▸ Provided data
+++

/-- One warp (R11, R14): its threads' and its own state. -/
structure Warp where
  group : Nat
  /-- compute die, core within the die, slot within the core, $warp. -/
  die : Nat
  core : Nat
  slot : Nat
  no : BitVec 5
  handler : Bool
  origin : Lanes Origin
  /-- cc of formation and of the last re-formation (R68, R71), yield (R90), and the lanes whose hint.sched holds
  re-formation until they issue (R69). -/
  born : Nat
  formed : Nat
  yielded : Bool
  withheld : Mask
  /-- in the active set, and the position there (R30, R71). -/
  fast : Bool
  pos : Nat
  place : Residence
  real : Mask
  retired : Mask
  /-- lanes that a gkill retired while the warp was saved (R272, R288). -/
  killed : Mask
  detached : Mask
  tid : Lanes (BitVec 10)
  pc : Lanes Word
  meet : Lanes Word
  meetmask : Lanes (BitVec 4)
  /-- m1 to m15 (R18); slot 0 is never read or written. -/
  m : Vector Mask 16
  v : Vector VReg 32
  h : Vector VReg 8
  /-- registers whose entry an uncorrectable error poisoned (R363), by the mapping of R263. -/
  spoiled : List Nat
  fcsr : Word
  issued : DWord
  segSp : Seg
  segCl : Seg
  segStk : Seg
  segFr : Seg
  stkback : DWord
  kern : Bool
  trap : Bool
  /-- the trap-state registers (R258). -/
  cause : Lanes Word
  tpc : Lanes Word
  fmask : Mask
  taddr : Lanes DWord
  omasks : Lanes Word
  omeet : Lanes Word
  omeetmask : Lanes (BitVec 4)
  hbank : Bool
  done : Lanes (BitVec 15)
  /-- the logged instruction whose window DONE counts, and how far in it the lane stands (R283). -/
  logpc : Lanes (Option Word)
  logidx : Lanes Nat
  logla : Lanes Nat
  /-- the four of a lane and its kept hints as local entry found them; the handler has its own (R42, R283). -/
  outer : Lanes (BitVec 15 × Option Word × Nat × Nat)
  outerKept : Lanes (Option (Word × Hints))
  wait : Lanes Wait
  /-- waits suspended by local entry (R262). -/
  suspended : Lanes Wait
  /-- lanes that entered the handler (R262), and the lanes of the last system delivery's record (R265, R266). -/
  entered : Mask
  sysmask : Mask
  /-- results numbered below this were made before local entry, and are frozen in the handler (R262, R283); failures of theirs
  that wait for rte: the result, its lane and the cause. -/
  entry : Nat
  owing : List (Nat × Lane × Cause)
  bundles : List Bundle
  gov : Governor
  /-- hints kept for a trapped packet, with its address (R42). -/
  kept : Lanes (Option (Word × Hints))
  lu : Lanes (BitVec 22)
  pend : List Pend
  ckpt : Ckpt
  step : Bool
  /-- addresses whose next issue is not matched: breakpoint, watch, race, stores after RACELATE (R275, R276, R201, R280). -/
  skipBp : Lanes (Option Word)
  skipWatch : Lanes (Option Word)
  skipRace : Lanes (Option Word)
  skipLate : Lanes (List Word)
  /-- stores whose late check failed (R197, R279). -/
  late : List LateStore
  /-- a delivery that waits for a reserve slot (R262): the lanes and their traps. -/
  waiting : List (Lane × Trap)
  /-- lanes to be filed by the Ringmaster once their log entries resolve (R267). -/
  filing : List (Lane × Trap)
  /-- rows that gret returned while the warp was saved (R271, R288). -/
  returned : List Returning
  /-- traps that wait for an older access of their lane to be resolved: the lane stays at the instruction (R257, R282). -/
  deferred : List (Lane × Trap)
  /-- lanes that trapped at a logged instruction and have not resumed (R257, R283). -/
  out : Mask
  /-- cc since which the lanes wait (R72, R77). -/
  since : Nat
deriving DecidableEq, Repr

/-! ### Groups and grids (R11, R12, R318) -/

/-- A queued per-thread copy (R204): destination offset in the group's scratchpad, source, bytes and tag, with the
context it is translated in and its engine agent (R174). -/
structure CopyReq where
  group : Nat
  kern : Bool
  dst : Nat
  src : DWord
  n : Nat
  tag : Nat
  agent : Nat
  begun : Bool
  /-- the bytes of the parts of its source that have been read: part 0, and part 1 in the next line. -/
  parts : Map (List Byte)
deriving DecidableEq, Repr

/-- A collective (R217, R218): its communicator record's address, ID, RANK, SEQ and devices, none before the engine has read
it; gather or reduce, with type f32 and the op; the bytes per member or of the vector; the steps done; its own source bytes read so
far; and what a step has received. -/
structure Coll where
  comm : DWord
  ident : DWord
  rank : Nat
  seq : Nat
  devs : List Nat
  gather : Bool
  float : Bool
  op : Nat
  size : Nat
  step : Nat
  own : Map (List Byte)
  inbox : Option (List Byte)
deriving DecidableEq, Repr

/-- What a bulk operation does (R216, R218). -/
inductive BulkKind where
  | copy
  | gather (rowBytes : Nat) (rows : List Nat) (pitch : Nat)
  | collective (x : Coll)
deriving DecidableEq, Repr

/-- A bulk operation or collective held by a core's copy engine (R215): its issuer's windows and mode, its ranges, the 4 KiB
chunks not yet taken, the destination bytes not yet landed, its barrier object, its engine agent, and the walks it waits
for. -/
structure BulkOp where
  kind : BulkKind
  group : Nat
  segSp : Seg
  segCl : Seg
  segStk : Seg
  segFr : Seg
  kern : Bool
  dst : DWord
  src : DWord
  total : Nat
  chunks : List Nat
  left : Nat
  barGroup : Nat
  barOff : Nat
  agent : Nat
  held : Nat
  /-- bytes read for destination offsets that have still to be written. -/
  rest : List (Nat × List Byte)
deriving DecidableEq, Repr

/-- A release that a location carries (R176, R178): who, at which scope, what it publishes, and, at warp scope, the threads of its
warp at that moment (R175). -/
structure Rel where
  agent : Nat
  scope : BitVec 3
  clock : Map Nat
  mates : List Nat
deriving DecidableEq, Repr

/-- What the scratchpad keeps of a barrier object beside its words: bar.init's mark (R192), the releases of this phase's arrivals
and the engine operations counted in it, each up to a region of its agent, and the same of each completed phase (R187, R190). -/
structure Obj where
  marked : Bool
  arrivals : List Rel
  engines : Map Nat
  phases : Map (List Rel × Map Nat)
deriving DecidableEq, Repr

/-- Where a group stands (R12, R89, R265, R285). -/
inductive GroupStatus where
  | ready | running | exiting | evicted | preempted | retired
deriving DecidableEq, Repr

/-- Where a surrogate tile stands (R335); none for a group of no surrogate. -/
inductive Tile where
  | none | open | passed | failed | overflowed
deriving DecidableEq, Repr

/-- A tentative store that the commit checks (R199): granule, generic address, the storing agent and its region, the
instruction, and whether an access of the same tile conflicts with it. -/
structure TentRec where
  granule : Nat
  addr : DWord
  agent : Nat
  cls : Nat
  region : Nat
  instr : Nat
  bad : Bool
deriving DecidableEq, Repr

/-- One group (R11): its registers, scratchpad, tags, barriers and tile. -/
structure Group where
  grid : Nat
  no : Word
  gang : Word
  die : Nat
  core : Nat
  handler : Bool
  warps : List Nat
  s : Vector DWord 128
  sp : Map Byte
  spSize : Nat
  spLive : Bool
  /-- its 32-byte sectors that an uncorrectable error poisoned (R363). -/
  spPoison : List Nat
  tags : Map Nat
  tagfault : DWord
  tagcause : BitVec 6
  /-- engine operations completed under each tag (R188). -/
  tagDone : Map (List Nat)
  objs : Map Obj
  gen : BitVec 10
  clgen : BitVec 6
  tol : Word
  preq : Bool
  graceEnd : Nat
  status : GroupStatus
  tile : Tile
  tent : Map Byte
  tentSectors : List Nat
  /-- the key and VERSION that each tentative line was written under, none for the open key (R354). -/
  tentTags : Map (Option (Nat × Nat))
  tentRecs : List TentRec
  /-- the agents that have acted for the tile (R199, R333). -/
  tileAgents : List Nat
  /-- retired at the gang's cluster barrier count (R163). -/
  retiredGen : BitVec 6
deriving DecidableEq, Repr

/-- A launch record (R318). -/
structure LaunchRec where
  code : DWord
  codelen : Word
  entry : Word
  ctrlpc : Word
  regs : Nat
  scalars : Nat
  groupw : Nat
  gang : Nat
  flags : BitVec 16
  qclass : Nat
  homearg : Nat
  scratch : Word
  stack : Word
  frame : Word
  homestride : DWord
  keyh : DWord
  ptroot : DWord
  stkbase : DWord
  framebase : DWord
  exact : DWord
  tol : Word
  tquota : Word
  traps : Vector DWord 64
  bins : Vector Word 64
  /-- is every byte that R318 does not name zero? -/
  clean : Bool
deriving DecidableEq, Repr

/-- Where a grid stands (R320, R326). -/
inductive GridStatus where
  | accepted | dispatched | complete | ended | refused
deriving DecidableEq, Repr

/-- One accepted launch (R316, R338): what the front end was handed and what it has counted. -/
structure Grid where
  recAddr : DWord
  argAddr : DWord
  compl : DWord
  threads : Nat
  /-- root and world the record is read through, issuer's mode, KPOST of its queue (R328). -/
  inRoot : DWord
  inWorld : BitVec 10
  inKern : Bool
  fromQueue : Bool
  record : LaunchRec
  args : Vector DWord 32
  world : BitVec 10
  status : GridStatus
  /-- order of acceptance (R326). -/
  order : Nat
  next : Nat
  groups : Nat
  retired : Nat
  pass : Nat
  fail : Nat
  overs : Nat
  /-- the surrogate whose exact groups this grid is (R335), and groups to be dispatched for it. -/
  exactOf : Option Nat
  exactGrid : Option Nat
  todo : List Word
  running : Nat
  controls : Nat
  /-- graph residence and node (R322). -/
  graph : Option (Nat × Nat)
  queue : Option Nat
  /-- the die whose launch list holds it (R338); 4 for the queues' list. -/
  list : Nat
  /-- is its completion record's address without service (R320)? -/
  lost : Bool
  /-- what happens before its accesses, and what its accesses publish at its end (R178, R317). -/
  pub : Map Nat
  ends : Map Nat
  /-- cc since which the next group waits, and whether it may go to any die (R329). -/
  since : Nat
  anywhere : Bool
  /-- the cluster on which the next gang reserves, and whether it admits no other grid (R330). -/
  reserve : Option Nat
  exclusive : Bool
deriving DecidableEq, Repr

/-! ### Memory and translation (R7, R159, R341, R344, R354) -/

/-- Physical memory: HBM bytes, the dirty bytes of L2, poisoned 32-byte sectors (R362), and for each 64-byte line written
by a PROT access the key identity and VERSION it was written under (R354). -/
structure Mem where
  hbm : Map Byte
  l2 : Map Byte
  poison : Map Bool
  lines : Map (Nat × Nat)
deriving DecidableEq, Repr

/-- A cached translation (R344). -/
structure TlbEntry where
  root : DWord
  world : BitVec 10
  page : Nat
  size : Nat
  leaf : DWord
deriving DecidableEq, Repr

/-- A recorded access of the race detector (R194). -/
structure RaceRec where
  agent : Nat
  cls : Nat
  region : Nat
  write : Bool
  grid : Nat
  /-- the instruction whose lanes are one access (R166); 0 for an engine's. -/
  instr : Nat
deriving DecidableEq, Repr

/-- An agent of the ordering model (R174): where it is (for scopes), its region count, what is ordered before its
accesses of each path class, and what its fences hold over (R184). An engine's operations are one agent (R174). -/
structure Agent where
  engine : Option Nat
  /-- an engine operation's conflict: its address, and whether a thread has observed it (R198). -/
  raced : Option DWord
  observed : Bool
  warp : Nat
  group : Nat
  gang : Nat
  region : Nat
  know : Vector (Map Nat) 6
  last : Option Nat
  fences : List (Nat × Rel)
  seen : List (Nat × Rel)
deriving DecidableEq, Repr

/-! ### The Ringmaster and the Carousel (R267, R268, R291 to R293) -/

/-- A row filed by the Ringmaster (R267): v0 to v(f-1) with their formats, and the side record. -/
structure TrapRow where
  regs : List (Word × BitVec 4)
  tpc : Word
  cause : Word
  taddr : DWord
  origin : Origin
  omasks : Word
  omeet : Word
  omeetmask : BitVec 4
  done : BitVec 15
  hints : Hints
  at_ : Nat
  /-- resident cc counted since it was filed (R269). -/
  age : Nat
  tileGroup : Option Nat
  pub : Map Nat
deriving DecidableEq, Repr

/-- A Ringmaster bin (R268): its key and its rows in filing order. -/
structure TrapBin where
  world : BitVec 10
  grid : Nat
  handler : Word
  cause : Cause
  rows : List TrapRow
  /-- whether it is to form. -/
  forming : Bool
deriving DecidableEq, Repr

/-- A Carousel row (R293) with the group it belongs to, when it awoke, and what its wake released (R300). -/
structure Row where
  rpc : Word
  live : Word
  edit : Bool
  kind : BitVec 2
  tid : BitVec 10
  arg : Word
  regs : List Word
  fmts : List (BitVec 4)
  waddr : DWord
  group : Nat
  fault : BitVec 6
  awake : Bool
  woken : Nat
  /-- resident cc counted since it awoke (R303). -/
  age : Nat
  /-- the object of a kind-3 condition: group and offset. -/
  obj : Nat × Nat
  /-- what its wake releases: a clock, the path class it covers (7 all), and engine operations. -/
  pub : Map Nat
  pubCls : Nat
  engines : Map Nat
deriving DecidableEq, Repr

/-- A filing that reads a word at a peer (R295, R298): its warp and lane, the row, and the word's location and path class. -/
structure Asked where
  warp : Nat
  lane : Lane
  row : Row
  loc : Nat
  cls : Nat
deriving DecidableEq, Repr

/-- A Carousel bin (R292): its rows by number, what freed rows last held, its chain of tiles, cap, window, the group that a
resume or its window named, the resumes that have taken rows of a group and wait to form its warp (R303), and the filing that
holds the bin while a peer is read (R295). -/
structure Bin where
  declared : Bool
  rows : Map Row
  old : Map Row
  chain : List Nat
  cap : Nat
  window : Nat
  forced : Option Nat
  expired : Option Nat
  taken : List (Nat × List (Nat × Row))
  busy : Option Asked
deriving DecidableEq, Repr

/-- The frame area of a launch on a die (R291). -/
structure Frames where
  tiles : Nat
  bins : Map Bin
deriving DecidableEq, Repr

/-! ### Cores and dies (R10, R274, R344) -/

/-- One core. -/
structure Core where
  /-- cc at the last core reset (R115). -/
  resetAt : Nat
  bp : Vector (DWord × DWord) 16
  /-- sectors that path 0x1 loads brought into L1 (R158). -/
  ro : Map (List Byte)
  /-- its poisoned ones (R363). -/
  roBad : List Nat
  tlb : List TlbEntry
  /-- queued per-thread copies and bulk operations (R219). -/
  reqs : Map CopyReq
  bulk : Map BulkOp
deriving DecidableEq, Repr

/-- One compute die. -/
structure Die where
  wp : Vector (DWord × DWord × DWord) 16
  whitAddr : DWord
  whitInfo : DWord
  tlb : List TlbEntry
  bins : Map TrapBin
deriving DecidableEq, Repr

/-! ### Clusters and the matrix engine (R221, R232, R238, R242, R244) -/

/-- A tile descriptor: words 0 and 1 (R238). -/
structure Desc where
  w0 : DWord
  w1 : DWord
deriving DecidableEq, Repr

/-- A Turnstile entry: words 0 to 2 (R232), and what its mreq releases (R233). -/
structure TEntry where
  payload : DWord
  word1 : DWord
  word2 : DWord
  pub : Map Nat
deriving DecidableEq, Repr

/-- What a queued matrix operation does (R250, R254). -/
inductive MatKind where
  | mma | sparse | gathered | f64 | zero | load | store
deriving DecidableEq, Repr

+++

▸ What is expected
Out of the entries, report each line that contains the word "issuer".

▸ Response box
/-- A bulk operation or collective held by a core's copy engine (R215): its issuer's windows and mode, its ranges, the 4 KiB
  /-- root and world the record is read through, issuer's mode, KPOST of its queue (R328). -/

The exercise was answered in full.